Uprowadzona przez partnera 2

Annie Whipple

2: Rozdział 2

GRAYSON

„Idźcie z betą” powiedział Zagan do Minnie i Casimira po tym, jak Kyle opuścił pokój. „Poinformujcie wilki, jak walczyć z wampirami podczas bitwy”.

Przytaknęli i poszli w kierunku, w którym udał się Kyle.

Gdy zostaliśmy sami, Zagan i ja stanęliśmy naprzeciw siebie. Nie ukrywałem mojego podejrzliwego spojrzenia. Chciałem, żeby wiedział, że mu nie ufam. Przynajmniej jeszcze nie teraz.

Nie wiedziałem, jak król wampirów znalazł się w mojej sypialni, przed łóżkiem, w którym miałem spać z moją partnerką.

Nigdy w życiu nie sądziłem, że do tego dopuszczę. Mój wilk i ja byliśmy zdenerwowani całą tą sytuacją. Nie mogłem się doczekać opuszczenia tego pokoju.
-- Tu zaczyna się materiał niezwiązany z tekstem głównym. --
/-- Settles O9: the assignments of R82 and R85, with the rotations as native ones (R89). -/
theorem transitionOutputIsAStateWord : Obligations.TransitionOutputIsAStateWord := by
  intro w
  rw [← rotl64_eq_rotateLeft w.s1 (by decide), ← rotl64_eq_rotateLeft w.s2 (by decide),
    ← rotl64_eq_rotateLeft w.s3 (by decide)]
  exact ⟨rfl, rfl, rfl, rfl, rfl, rfl, rfl⟩

/-- 40_transition.md R83: no other word feeds into S[3], and each transition adds the increment to it. -/
theorem advance_gjrand_s3 (n : Nat) (w : Words) :
    (advance .gjrand n w).s3 = w.s3 + BitVec.ofNat 64 n * gjrandIncrement := by
  induction n with
  | zero => simp
  | succ n ih =>
    calc (advance .gjrand (n + 1) w).s3
      _ = (advance .gjrand n w).s3 + gjrandIncrement := by rw [advance_last]; rfl
      _ = w.s3 + BitVec.ofNat 64 (n + 1) * gjrandIncrement := by
        rw [ih, BitVec.ofNat_add, BitVec.add_mul, BitVec.one_mul, BitVec.add_assoc]

/-- R83: the increment is odd, so only a multiple of 2^64 makes it vanish. -/
theorem dvd_of_mul_gjrandIncrement_eq_zero {n : Nat} (h : BitVec.ofNat 64 n * gjrandIncrement = 0) : 2 ^ 64 ∣ n := by
  have hmul : 2 ^ 64 ∣ n * gjrandIncrement.toNat := by
    have hmod := congrArg BitVec.toNat h
    rw [BitVec.toNat_mul, BitVec.toNat_ofNat, Nat.mod_mul_mod] at hmod
    exact Nat.dvd_of_mod_eq_zero hmod
  have hodd : Nat.Coprime 2 gjrandIncrement.toNat := by decide
  exact (hodd.pow_left 64).dvd_of_dvd_mul_right hmul

/-- R83: every cycle of S[3] has a length that is a multiple of 2^64. -/
theorem dvd_of_advance_gjrand_s3_eq {n : Nat} {w : Words} (h : (advance .gjrand n w).s3 = w.s3) : 2 ^ 64 ∣ n := by
  rw [advance_gjrand_s3] at h
  exact dvd_of_mul_gjrandIncrement_eq_zero (by simpa using h)

/-- Settles O10: all from the counter law; a fixed point would be a cycle of length 1. -/
theorem gjrandFourthWordIsACounter : Obligations.GjrandFourthWordIsACounter := by
  refine ⟨advance_gjrand_s3, fun n w => dvd_of_advance_gjrand_s3_eq, fun n w h => ?_, fun w h => ?_, fun w0 w1 w2 => ?_⟩
  · exact dvd_of_advance_gjrand_s3_eq (congrArg Words.s3 h)
  · have h1 : 2 ^ 64 ∣ 1 := dvd_of_advance_gjrand_s3_eq (w := w) (congrArg Words.s3 h)
    exact absurd h1 (by norm_num)
  · rw [seededWords_gjrand, advance_gjrand_s3]
    simp [gjrandIncrement]

end Sys2Proof.Machine
end

section
/-! jsf64's zero state (40_transition.md R88): what the draws do in it, and that nothing else leads to it. -/

namespace Sys2Proof.Machine

theorem stepJsf64_zeroWords : stepJsf64 zeroWords = (zeroWords, 0) := rfl

/-- R88: the zero state is a fixed point and the transition is injective. -/
theorem eq_zeroWords_of_stepJsf64 {w : Words} (h : (stepJsf64 w).1 = zeroWords) : w = zeroWords :=
  Function.LeftInverse.injective (invTransition_transition .jsf64) (h.trans (congrArg Prod.fst stepJsf64_zeroWords.symm))

/-- R88: no number of transitions leads from another state to the zero state. -/
theorem eq_zeroWords_of_advance_jsf64 {n : Nat} {w : Words} (h : advance .jsf64 n w = zeroWords) : w = zeroWords := by
  induction n generalizing w with
  | zero => exact h
  | succ n ih => exact eq_zeroWords_of_stepJsf64 (ih h)

/-- 42_seed_state.md R121: SEED places a constant that is not 0 in S[0]. -/
theorem placeSeed_jsf64_ne_zeroWords (w0 w1 w2 : Word) : placeSeed .jsf64 w0 w1 w2 ≠ zeroWords := fun h => by
  have h0 : (0xF1EA5EED : Word) = 0 := congrArg Words.s0 h
  exact absurd h0 (by decide)

/-- The draws of 00_scope.md's glossary, by their bytes. -/
theorem isDraw_iff {c : Command} : isDraw c = true ↔ c.cmd = 0x03#8 ∨ c.cmd = 0x02#8 ∨ c.cmd = 0x04#8 := by
  have h2 := decodeByte_eq_ok_iff c.cmd .next64
  have h3 := decodeByte_eq_ok_iff c.cmd .next32
  have h4 := decodeByte_eq_ok_iff c.cmd .nextraw
  simp only [opcodeByte, BitVec.ofNat_eq_ofNat] at h2 h3 h4
  rw [← h2, ← h3, ← h4, isDraw]
  cases decodeByte c.cmd with
  | error e => simp
  | ok op => cases op <;> simp

theorem zext64_eq_ofNat (r : Half) : zext64 r = BitVec.ofNat 64 r.toNat := by
  rw [← zext64_toNat, BitVec.ofNat_toNat, BitVec.setWidth_eq]

/-- A property that every command of a kind keeps while it answers `a` holds after any sequence of them, and every
answer is `a`. -/
theorem afterAll_answers_of_forall {P : State → Prop} {kind : Command → Prop} {a : Option Response}
    (h : ∀ s c, P s → kind c → P (after c s) ∧ (after c s).response = a) {s : State} {cs : List Command}
    (hs : P s) (hcs : ∀ c ∈ cs, kind c) : P (afterAll cs s) ∧ ∀ b ∈ answers cs s, b = a := by
  induction cs generalizing s with
  | nil => exact ⟨hs, nofun⟩
  | cons c cs ih =>
    obtain ⟨hc, hcs⟩ := List.forall_mem_cons.1 hcs
    obtain ⟨hafter, hresp⟩ := h s c hs hc
    obtain ⟨hend, hans⟩ := ih hafter hcs
    exact ⟨hend, List.forall_mem_cons.2 ⟨hresp, hans⟩⟩

/-- A seeded jsf64 instance in the zero state. -/
structure AtJsf64Zero (s : State) : Prop where
  variant : s.variant = .jsf64
  valid   : s.valid = true
  words   : s.words = zeroWords

theorem AtJsf64Zero.transition_eq {s : State} (h : AtJsf64Zero s) :
    transition s.variant s.words = (zeroWords, 0) := by
  rw [h.variant, h.words]
  exact stepJsf64_zeroWords

/-- R88: a 64-bit draw stays there and answers 0; the buffer keeps what it holds (41_output.md R101). -/
theorem atJsf64Zero_draw64 {s : State} (h : AtJsf64Zero s) :
    AtJsf64Zero (draw64 s) ∧ (draw64 s).response = some ⟨.ok, 0, 0⟩ :=
  ⟨⟨h.variant, h.valid, by simp [h.transition_eq]⟩, by simp [h.transition_eq]⟩

theorem atJsf64Zero_draw32Hit {s : State} (h : AtJsf64Zero s) : AtJsf64Zero (draw32Hit s) :=
  ⟨h.variant, h.valid, h.words⟩

/-- R88, 41_output.md R106: NEXT32 with an empty buffer stays there, answers 0 and keeps 0. -/
theorem atJsf64Zero_draw32Miss {s : State} (h : AtJsf64Zero s) :
    AtJsf64Zero (draw32Miss s) ∧ (draw32Miss s).cachedValue = 0 ∧ (draw32Miss s).response = some ⟨.ok, 0, 0⟩ := by
  refine ⟨⟨h.variant, h.valid, ?_⟩, ?_, ?_⟩ <;> simp [h.transition_eq, lowHalf, highHalf, zext64]

/-- The zero state with an output buffer that is empty or holds 0: no draw can answer anything but 0. -/
def Jsf64Absorbed (s : State) : Prop := AtJsf64Zero s ∧ (s.hasCached = true → s.cachedValue = 0)

/-- R88: every draw answers 0, and only 0 can come out after it. -/
theorem jsf64Absorbed_draw (s : State) (c : Command) (h : Jsf64Absorbed s) (hc : isDraw c = true) :
    Jsf64Absorbed (after c s) ∧ (after c s).response = some ⟨.ok, 0, 0⟩ := by
  obtain ⟨hz, hbuf⟩ := h
  rcases isDraw_iff.1 hc with hc | hc
  · rw [after_next32 hz.valid hc]
    cases hflag : s.hasCached with
    | true => exact ⟨⟨atJsf64Zero_draw32Hit hz, nofun⟩, by simp [hbuf hflag, zext64]⟩
    | false =>
      obtain ⟨hz', hval, hresp⟩ := atJsf64Zero_draw32Miss hz
      exact ⟨⟨hz', fun _ => hval⟩, hresp⟩
  · rw [after_draw64 hz.valid hc]
    obtain ⟨hz', hresp⟩ := atJsf64Zero_draw64 hz
    exact ⟨⟨hz', hbuf⟩, hresp⟩

/-- The zero state with the half `v` pending, as SETSTATE can leave it. -/
def Jsf64Pending (v : Half) (s : State) : Prop := AtJsf64Zero s ∧ s.hasCached = true ∧ s.cachedValue = v

/-- R88, 41_output.md R101: 64-bit draws answer 0 and leave the half pending. -/
theorem jsf64Pending_draw64 {v : Half} (s : State) (c : Command) (h : Jsf64Pending v s)
    (hc : c.cmd = 0x02#8 ∨ c.cmd = 0x04#8) :
    Jsf64Pending v (after c s) ∧ (after c s).response = some ⟨.ok, 0, 0⟩ := by
  obtain ⟨hz, hbuf⟩ := h
  rw [after_draw64 hz.valid hc]
  obtain ⟨hz', hresp⟩ := atJsf64Zero_draw64 hz
  exact ⟨⟨hz', hbuf⟩, hresp⟩

/-- 41_output.md R104, R105: NEXT32 answers the pending half, and what is left is absorbed. -/
theorem jsf64Pending_next32 {v : Half} {s : State} {c : Command} (h : Jsf64Pending v s) (hc : c.cmd = 0x03#8) :
    Jsf64Absorbed (after c s) ∧ (after c s).response = some ⟨.ok, BitVec.ofNat 64 v.toNat, 0⟩ := by
  obtain ⟨hz, hflag, rfl⟩ := h
  rw [after_next32 hz.valid hc, if_pos hflag]
  exact ⟨⟨atJsf64Zero_draw32Hit hz, nofun⟩, by rw [draw32Hit_response, zext64_eq_ofNat]⟩

/-- Settles O11: draws by the two invariants `Jsf64Absorbed` and `Jsf64Pending`; the rest by injectivity. -/
theorem jsf64ZeroStateAbsorbsAndIsNeverSeeded : Obligations.Jsf64ZeroStateAbsorbsAndIsNeverSeeded := by
  refine ⟨fun s cs hvar hval hw hbuf hcs => ?_, fun s cs ds c hvar hval hw hflag hcs hc hds => ?_,
    fun w => eq_zeroWords_of_stepJsf64, fun n w0 w1 w2 h => ?_⟩
  · obtain ⟨⟨hz, -⟩, hans⟩ :=
      afterAll_answers_of_forall jsf64Absorbed_draw (s := s) ⟨⟨hvar, hval, hw⟩, hbuf⟩ hcs
    exact ⟨hz.words, hans⟩
  · obtain ⟨hpend, hans⟩ :=
      afterAll_answers_of_forall jsf64Pending_draw64 (s := s) ⟨⟨hvar, hval, hw⟩, hflag, rfl⟩ hcs
    obtain ⟨habs, hresp⟩ := jsf64Pending_next32 hpend hc
    obtain ⟨⟨hz, -⟩, hans'⟩ := afterAll_answers_of_forall jsf64Absorbed_draw habs hds
    exact ⟨hans, hresp, hans', hz.words⟩
  · exact placeSeed_jsf64_ne_zeroWords w0 w1 w2
      (eq_zeroWords_of_advance_jsf64 (n := warmUpCount .jsf64) (eq_zeroWords_of_advance_jsf64 h))

end Sys2Proof.Machine
end

section
/-! What one draw does while VALID = 1 (41_output.md R100 to R106). -/

namespace Sys2Proof.Machine

variable {s : State} {c : Command}

/-- R100, R102: while VALID = 1 NEXT64 and NEXTRAW are the 64-bit draw. -/
theorem exec_draw64 {i : Instr} (hi : i = .next64 ∨ i = .nextraw) (hv : s.valid = true) :
    exec i s = .next (draw64 s) := by
  rcases hi with rfl | rfl <;> exact requireSeeded_seeded draw64 hv

/-- R105: NEXT32 with a pending half is a hit. -/
theorem exec_next32_hit (hv : s.valid = true) (hflag : s.hasCached = true) :
    exec .next32 s = .next (draw32Hit s) := by
  simp [exec, execNext32, hv, hflag]

/-- R106: NEXT32 with an empty buffer is a miss. -/
theorem exec_next32_miss (hv : s.valid = true) (hflag : s.hasCached = false) :
    exec .next32 s = .next (draw32Miss s) := by
  simp [exec, execNext32, hv, hflag]

theorem after_next32_hit (hv : s.valid = true) (hflag : s.hasCached = true) (hc : c.cmd = 0x03#8) :
    after c s = draw32Hit s :=
  (after_next32 hv hc).trans (if_pos hflag)

theorem after_next32_miss (hv : s.valid = true) (hflag : s.hasCached = false) (hc : c.cmd = 0x03#8) :
    after c s = draw32Miss s :=
  (after_next32 hv hc).trans (if_neg (by simp [hflag]))

theorem zext64_lowHalf_toNat (w : Word) : (zext64 (lowHalf w)).toNat = w.toNat % 2 ^ 32 :=
  (zext64_toNat _).trans (lowHalf_toNat w)

theorem zext64_highHalf_toNat (w : Word) : (zext64 (highHalf w)).toNat = w.toNat / 2 ^ 32 :=
  (zext64_toNat _).trans (highHalf_toNat w)

/-- Settles O13: both are `draw64` while VALID = 1, and both turn away in the same way while it is 0. -/
theorem sixtyFourBitDrawsAdvanceOnce : Obligations.SixtyFourBitDrawsAdvanceOnce :=
  ⟨fun _ _ hi hv => exec_draw64 hi hv, fun _ => rfl⟩

/-- Settles O14: the fields of `draw32Hit`, with the zero extension as a number. -/
theorem next32HitReturnsTheCachedHalf : Obligations.Next32HitReturnsTheCachedHalf := by
  intro s hv hflag
  rw [exec_next32_hit hv hflag, ← zext64_eq_ofNat]
  rfl

/-- Settles O15: the fields of `draw32Miss`, with the two halves as numbers. -/
theorem next32MissSplitsOneDraw : Obligations.Next32MissSplitsOneDraw := fun s hv hflag =>
  ⟨draw32Miss s, exec_next32_miss hv hflag, rfl, rfl, highHalf_toNat _, zext64_lowHalf_toNat _, rfl, rfl, rfl, rfl, rfl⟩

end Sys2Proof.Machine
end

section
/-! Sequences of draws: what they make of the words and of the 32-bit buffer (41_output.md R101, R107 to R109). -/

namespace Sys2Proof.Machine

/-- R101: any number of 64-bit draws keeps VALID and the buffer, and makes one transition each. -/
theorem afterAll_draw64 {s : State} {cs : List Command} (hv : s.valid = true)
    (hcs : ∀ c ∈ cs, c.cmd = 0x02#8 ∨ c.cmd = 0x04#8) :
    (afterAll cs s).valid = s.valid ∧ (afterAll cs s).hasCached = s.hasCached ∧
      (afterAll cs s).cachedValue = s.cachedValue ∧
      (afterAll cs s).words = advance s.variant cs.length s.words := by
  induction cs generalizing s with
  | nil => exact ⟨rfl, rfl, rfl, rfl⟩
  | cons c cs ih =>
    obtain ⟨hc, hcs⟩ := List.forall_mem_cons.1 hcs
    rw [afterAll, after_draw64 hv hc]
    exact ih (s := draw64 s) hv hcs

/-- Settles O28: the buffer by `afterAll_draw64`, the answers by O35, the pending half by a hit. -/
theorem cachedHalfSurvivesSixtyFourBitDraws : Obligations.CachedHalfSurvivesSixtyFourBitDraws := by
  intro s cs hv hcs
  obtain ⟨hvalid, hflag, hvalue, hwords⟩ := afterAll_draw64 hv hcs
  refine ⟨hflag, hvalue, hwords, fun b x => ?_, fun hpending => ?_⟩
  · exact (wordsDetermineTheSixtyFourBitStream { s with hasCached := b, cachedValue := x } s cs rfl rfl hv hv hcs).1
  · rw [after_next32_hit (hvalid.trans hv) (hflag.trans hpending) rfl]
    exact ⟨by rw [draw32Hit_out, zext64_toNat, hvalue], rfl⟩

/-- Settles O29: the pair is a miss and a hit, which answers the half that the miss kept. -/
theorem twoHalvesMakeTheWholeDraw : Obligations.TwoHalvesMakeTheWholeDraw := by
  refine ⟨fun s t hvar hw hs ht hflag _ => ?_, fun s c hc => ?_⟩
  · have hlow := after_next32_miss (c := rawCommand 0x03) hs hflag rfl
    have hhigh := after_next32_hit (s := draw32Miss s) (c := rawCommand 0x03) hs rfl rfl
    have hwhole := after_draw64 (c := rawCommand 0x02) ht (.inl rfl)
    simp only [answers, afterAll, hlow, hhigh, hwhole]
    refine ⟨_, _, (transition s.variant s.words).2, rfl, ?_, zext64_lowHalf_toNat _, zext64_highHalf_toNat _, ?_⟩ <;>
      simp [hvar, hw]
  · rw [after_seed s hc]; rfl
Nie chciałem tu z nim zostawać, wiedząc, że powinienem pomóc w przygotowaniu mojego stada, ale miałem pytania, na które musiałem znaleźć odpowiedź.

Zagan rozejrzał się, podchodząc do mnie i oglądając mój duży apartament. Kiwnął głową z aprobatą. „Muszę przyznać, Alfa, że twój dom stada jest imponujący”.

Prawie prychnąłem. Mówił to człowiek, który całe życie mieszkał w zamku.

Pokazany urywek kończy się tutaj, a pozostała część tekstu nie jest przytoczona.